Around 1881, she had a great desire to enter foreign missionary work and was accepted by the Holston conference of the Southern Methodist Episcopal church and commissioned for that field, but her parents were so grieved at the thought of their daughter crossing the ocean for so long an absence that Stanley relinquished the plan.

About this time, in 1881, while on a visit to her parents at the old home, she met a young business man who was engaged in lumbering operations near their residence. The result of this meeting was her marriage on November 15, 1883, to Zachariah Harbin Stanley (1855–1835), of Liberty, Indiana, a son of Joseph and Jane (Moon) Stanley, and grandson of Zachariah Stanley, an early emigrant to Indiana.

Mr. Stanley was born in Harrison Township, Union County, Indiana, November 23, 1855, educated at Liberty High School, and for eight years was a popular teacher of Union County, Indiana. Mr. and Mrs. Stanley first made their home in Boston, Indiana, and both taught school for several years, after which Mr. Stanley became a dry-goods merchant at Liberty, which became the family home. In 1894, they purchased the Keeley Institute, that had been conducted at Liberty, but removed it to Richmond, Indiana where they worked until 1896, when they disposed of it to allow Mrs. Stanley time to devote herself to the education and care of their children. Removing to Liberty, Mr. Stanley engaged in the sale of agricultural implements.

After witnessing the harm caused by the liquor traffic, while in charge of the Keeley Institute, she decided to devote her life to the temperance movement. For about ten years, she was engaged in the suffrage movement and in temperance reform activities.

Stanley affiliated with the WCTU of Indiana, and organized unions in the northern and southern parts of Indiana. She filled every position in the WCTU of Indiana. She was the first president of the Union County, Indiana WCTU when it organized in 1891, and she organized the Willard Memorial Union of Franklin County, Indiana in 1898. On June 8, 1898, the temperance people of Franklin County organized a Loyal Temperance Legion, naming it Ross Stanley Legion, in honor of the young Stanley child who died.

For eighteen years, Stanley served as Vice-President of the Indiana W.C.T.U., and for ninetheen years, from 1920 to 1939, she served as Indiana State President.
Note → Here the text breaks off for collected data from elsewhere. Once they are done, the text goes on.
/-! ### Ctx: one register file at a time -/

@[simp] theorem Ctx.setV_g (c : Ctx) (r : VReg) (x : VWord) : (c.setV r x).g = c.g := rfl
@[simp] theorem Ctx.setV_m (c : Ctx) (r : VReg) (x : VWord) : (c.setV r x).m = c.m := rfl
@[simp] theorem Ctx.setV_h (c : Ctx) (r : VReg) (x : VWord) : (c.setV r x).h = c.h := rfl
@[simp] theorem Ctx.setV_q (c : Ctx) (r : VReg) (x : VWord) : (c.setV r x).q = c.q := rfl
@[simp] theorem Ctx.setV_pc (c : Ctx) (r : VReg) (x : VWord) : (c.setV r x).pc = c.pc := rfl
@[simp] theorem Ctx.setV_mode (c : Ctx) (r : VReg) (x : VWord) : (c.setV r x).mode = c.mode := rfl
@[simp] theorem Ctx.setV_fctl (c : Ctx) (r : VReg) (x : VWord) : (c.setV r x).fctl = c.fctl := rfl
@[simp] theorem Ctx.setV_fstat (c : Ctx) (r : VReg) (x : VWord) : (c.setV r x).fstat = c.fstat := rfl
@[simp] theorem Ctx.setV_tcause (c : Ctx) (r : VReg) (x : VWord) : (c.setV r x).tcause = c.tcause := rfl
@[simp] theorem Ctx.setV_tval (c : Ctx) (r : VReg) (x : VWord) : (c.setV r x).tval = c.tval := rfl
@[simp] theorem Ctx.setV_tepc (c : Ctx) (r : VReg) (x : VWord) : (c.setV r x).tepc = c.tepc := rfl
@[simp] theorem Ctx.setV_tstatus (c : Ctx) (r : VReg) (x : VWord) : (c.setV r x).tstatus = c.tstatus := rfl
@[simp] theorem Ctx.setV_vrep (c : Ctx) (r : VReg) (x : VWord) : (c.setV r x).vrep = c.vrep := rfl
@[simp] theorem Ctx.setV_outer (c : Ctx) (r : VReg) (x : VWord) : (c.setV r x).outer = c.outer := rfl
@[simp] theorem Ctx.setH_g (c : Ctx) (r : HReg) (x : Word) : (c.setH r x).g = c.g := rfl
@[simp] theorem Ctx.setH_v (c : Ctx) (r : HReg) (x : Word) : (c.setH r x).v = c.v := rfl
@[simp] theorem Ctx.setH_m (c : Ctx) (r : HReg) (x : Word) : (c.setH r x).m = c.m := rfl
@[simp] theorem Ctx.setH_q (c : Ctx) (r : HReg) (x : Word) : (c.setH r x).q = c.q := rfl
@[simp] theorem Ctx.setH_pc (c : Ctx) (r : HReg) (x : Word) : (c.setH r x).pc = c.pc := rfl
@[simp] theorem Ctx.setH_mode (c : Ctx) (r : HReg) (x : Word) : (c.setH r x).mode = c.mode := rfl
@[simp] theorem Ctx.setH_fctl (c : Ctx) (r : HReg) (x : Word) : (c.setH r x).fctl = c.fctl := rfl
@[simp] theorem Ctx.setH_fstat (c : Ctx) (r : HReg) (x : Word) : (c.setH r x).fstat = c.fstat := rfl
@[simp] theorem Ctx.setH_tcause (c : Ctx) (r : HReg) (x : Word) : (c.setH r x).tcause = c.tcause := rfl
@[simp] theorem Ctx.setH_tval (c : Ctx) (r : HReg) (x : Word) : (c.setH r x).tval = c.tval := rfl
@[simp] theorem Ctx.setH_tepc (c : Ctx) (r : HReg) (x : Word) : (c.setH r x).tepc = c.tepc := rfl
@[simp] theorem Ctx.setH_tstatus (c : Ctx) (r : HReg) (x : Word) : (c.setH r x).tstatus = c.tstatus := rfl
@[simp] theorem Ctx.setH_vrep (c : Ctx) (r : HReg) (x : Word) : (c.setH r x).vrep = c.vrep := rfl
@[simp] theorem Ctx.setH_outer (c : Ctx) (r : HReg) (x : Word) : (c.setH r x).outer = c.outer := rfl
@[simp] theorem Ctx.setPort_g (c : Ctx) (n : Nat) (p : Port) : (c.setPort n p).g = c.g := rfl
@[simp] theorem Ctx.setPort_v (c : Ctx) (n : Nat) (p : Port) : (c.setPort n p).v = c.v := rfl
@[simp] theorem Ctx.setPort_m (c : Ctx) (n : Nat) (p : Port) : (c.setPort n p).m = c.m := rfl
@[simp] theorem Ctx.setPort_h (c : Ctx) (n : Nat) (p : Port) : (c.setPort n p).h = c.h := rfl
@[simp] theorem Ctx.setPort_pc (c : Ctx) (n : Nat) (p : Port) : (c.setPort n p).pc = c.pc := rfl
@[simp] theorem Ctx.setPort_mode (c : Ctx) (n : Nat) (p : Port) : (c.setPort n p).mode = c.mode := rfl
@[simp] theorem Ctx.setPort_fctl (c : Ctx) (n : Nat) (p : Port) : (c.setPort n p).fctl = c.fctl := rfl
@[simp] theorem Ctx.setPort_fstat (c : Ctx) (n : Nat) (p : Port) : (c.setPort n p).fstat = c.fstat := rfl
@[simp] theorem Ctx.setPort_tcause (c : Ctx) (n : Nat) (p : Port) : (c.setPort n p).tcause = c.tcause := rfl
@[simp] theorem Ctx.setPort_tval (c : Ctx) (n : Nat) (p : Port) : (c.setPort n p).tval = c.tval := rfl
@[simp] theorem Ctx.setPort_tepc (c : Ctx) (n : Nat) (p : Port) : (c.setPort n p).tepc = c.tepc := rfl
@[simp] theorem Ctx.setPort_tstatus (c : Ctx) (n : Nat) (p : Port) : (c.setPort n p).tstatus = c.tstatus := rfl
@[simp] theorem Ctx.setPort_vrep (c : Ctx) (n : Nat) (p : Port) : (c.setPort n p).vrep = c.vrep := rfl
@[simp] theorem Ctx.setPort_outer (c : Ctx) (n : Nat) (p : Port) : (c.setPort n p).outer = c.outer := rfl
@[simp] theorem Ctx.setG_v (c : Ctx) (r : GReg) (x : Word) : (c.setG r x).v = c.v := by
  unfold Ctx.setG; split <;> rfl
@[simp] theorem Ctx.setG_m (c : Ctx) (r : GReg) (x : Word) : (c.setG r x).m = c.m := by
  unfold Ctx.setG; split <;> rfl
@[simp] theorem Ctx.setG_h (c : Ctx) (r : GReg) (x : Word) : (c.setG r x).h = c.h := by
  unfold Ctx.setG; split <;> rfl
@[simp] theorem Ctx.setG_q (c : Ctx) (r : GReg) (x : Word) : (c.setG r x).q = c.q := by
  unfold Ctx.setG; split <;> rfl
@[simp] theorem Ctx.setG_pc (c : Ctx) (r : GReg) (x : Word) : (c.setG r x).pc = c.pc := by
  unfold Ctx.setG; split <;> rfl
@[simp] theorem Ctx.setG_mode (c : Ctx) (r : GReg) (x : Word) : (c.setG r x).mode = c.mode := by
  unfold Ctx.setG; split <;> rfl
@[simp] theorem Ctx.setG_fctl (c : Ctx) (r : GReg) (x : Word) : (c.setG r x).fctl = c.fctl := by
  unfold Ctx.setG; split <;> rfl
@[simp] theorem Ctx.setG_fstat (c : Ctx) (r : GReg) (x : Word) : (c.setG r x).fstat = c.fstat := by
  unfold Ctx.setG; split <;> rfl
@[simp] theorem Ctx.setG_tcause (c : Ctx) (r : GReg) (x : Word) : (c.setG r x).tcause = c.tcause := by
  unfold Ctx.setG; split <;> rfl
@[simp] theorem Ctx.setG_tval (c : Ctx) (r : GReg) (x : Word) : (c.setG r x).tval = c.tval := by
  unfold Ctx.setG; split <;> rfl
@[simp] theorem Ctx.setG_tepc (c : Ctx) (r : GReg) (x : Word) : (c.setG r x).tepc = c.tepc := by
  unfold Ctx.setG; split <;> rfl
@[simp] theorem Ctx.setG_tstatus (c : Ctx) (r : GReg) (x : Word) : (c.setG r x).tstatus = c.tstatus := by
  unfold Ctx.setG; split <;> rfl
@[simp] theorem Ctx.setG_vrep (c : Ctx) (r : GReg) (x : Word) : (c.setG r x).vrep = c.vrep := by
  unfold Ctx.setG; split <;> rfl
@[simp] theorem Ctx.setG_outer (c : Ctx) (r : GReg) (x : Word) : (c.setG r x).outer = c.outer := by
  unfold Ctx.setG; split <;> rfl
@[simp] theorem Ctx.setM_g (c : Ctx) (r : MReg) (x : Word32) : (c.setM r x).g = c.g := by
  unfold Ctx.setM; split <;> rfl
@[simp] theorem Ctx.setM_v (c : Ctx) (r : MReg) (x : Word32) : (c.setM r x).v = c.v := by
  unfold Ctx.setM; split <;> rfl
@[simp] theorem Ctx.setM_h (c : Ctx) (r : MReg) (x : Word32) : (c.setM r x).h = c.h := by
  unfold Ctx.setM; split <;> rfl
@[simp] theorem Ctx.setM_q (c : Ctx) (r : MReg) (x : Word32) : (c.setM r x).q = c.q := by
  unfold Ctx.setM; split <;> rfl
@[simp] theorem Ctx.setM_pc (c : Ctx) (r : MReg) (x : Word32) : (c.setM r x).pc = c.pc := by
  unfold Ctx.setM; split <;> rfl
@[simp] theorem Ctx.setM_mode (c : Ctx) (r : MReg) (x : Word32) : (c.setM r x).mode = c.mode := by
  unfold Ctx.setM; split <;> rfl
@[simp] theorem Ctx.setM_fctl (c : Ctx) (r : MReg) (x : Word32) : (c.setM r x).fctl = c.fctl := by
  unfold Ctx.setM; split <;> rfl
@[simp] theorem Ctx.setM_fstat (c : Ctx) (r : MReg) (x : Word32) : (c.setM r x).fstat = c.fstat := by
  unfold Ctx.setM; split <;> rfl
@[simp] theorem Ctx.setM_tcause (c : Ctx) (r : MReg) (x : Word32) : (c.setM r x).tcause = c.tcause := by
  unfold Ctx.setM; split <;> rfl
@[simp] theorem Ctx.setM_tval (c : Ctx) (r : MReg) (x : Word32) : (c.setM r x).tval = c.tval := by
  unfold Ctx.setM; split <;> rfl
@[simp] theorem Ctx.setM_tepc (c : Ctx) (r : MReg) (x : Word32) : (c.setM r x).tepc = c.tepc := by
  unfold Ctx.setM; split <;> rfl
@[simp] theorem Ctx.setM_tstatus (c : Ctx) (r : MReg) (x : Word32) : (c.setM r x).tstatus = c.tstatus := by
  unfold Ctx.setM; split <;> rfl
@[simp] theorem Ctx.setM_vrep (c : Ctx) (r : MReg) (x : Word32) : (c.setM r x).vrep = c.vrep := by
  unfold Ctx.setM; split <;> rfl
@[simp] theorem Ctx.setM_outer (c : Ctx) (r : MReg) (x : Word32) : (c.setM r x).outer = c.outer := by
  unfold Ctx.setM; split <;> rfl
She spoke in the principal cities of Indiana and of practically all of the other States in the U.S., and she represented Indiana at many of the national and world conventions of the WCTU.

Stanley lectured on behalf of the WCTU. She spoke in every county in Indiana, and every state in the U.S., except two.

She was a director of Taylor University, and was represented on the extension force of Purdue University.

Stanley represented the Franklin County district at the national WCTU convention at Atlanta in 1891 and at the one held at Seattle in 1899. She was an official delegate from Indiana to the Fifteenth International Congress Against Alcoholism, held at Washington, D.C., in 1920, and to the International Convention of the World League Against Alcoholism, held at Toronto, Canada, in 1922.

==Personal life==
The Stanley family had four children, Grace Tipton, Earl Norris, Zac J., and Ross Stanley.

Elizabeth Tipton Stanley died near Liberty, Indiana on April 17, 1940, at the age of 81.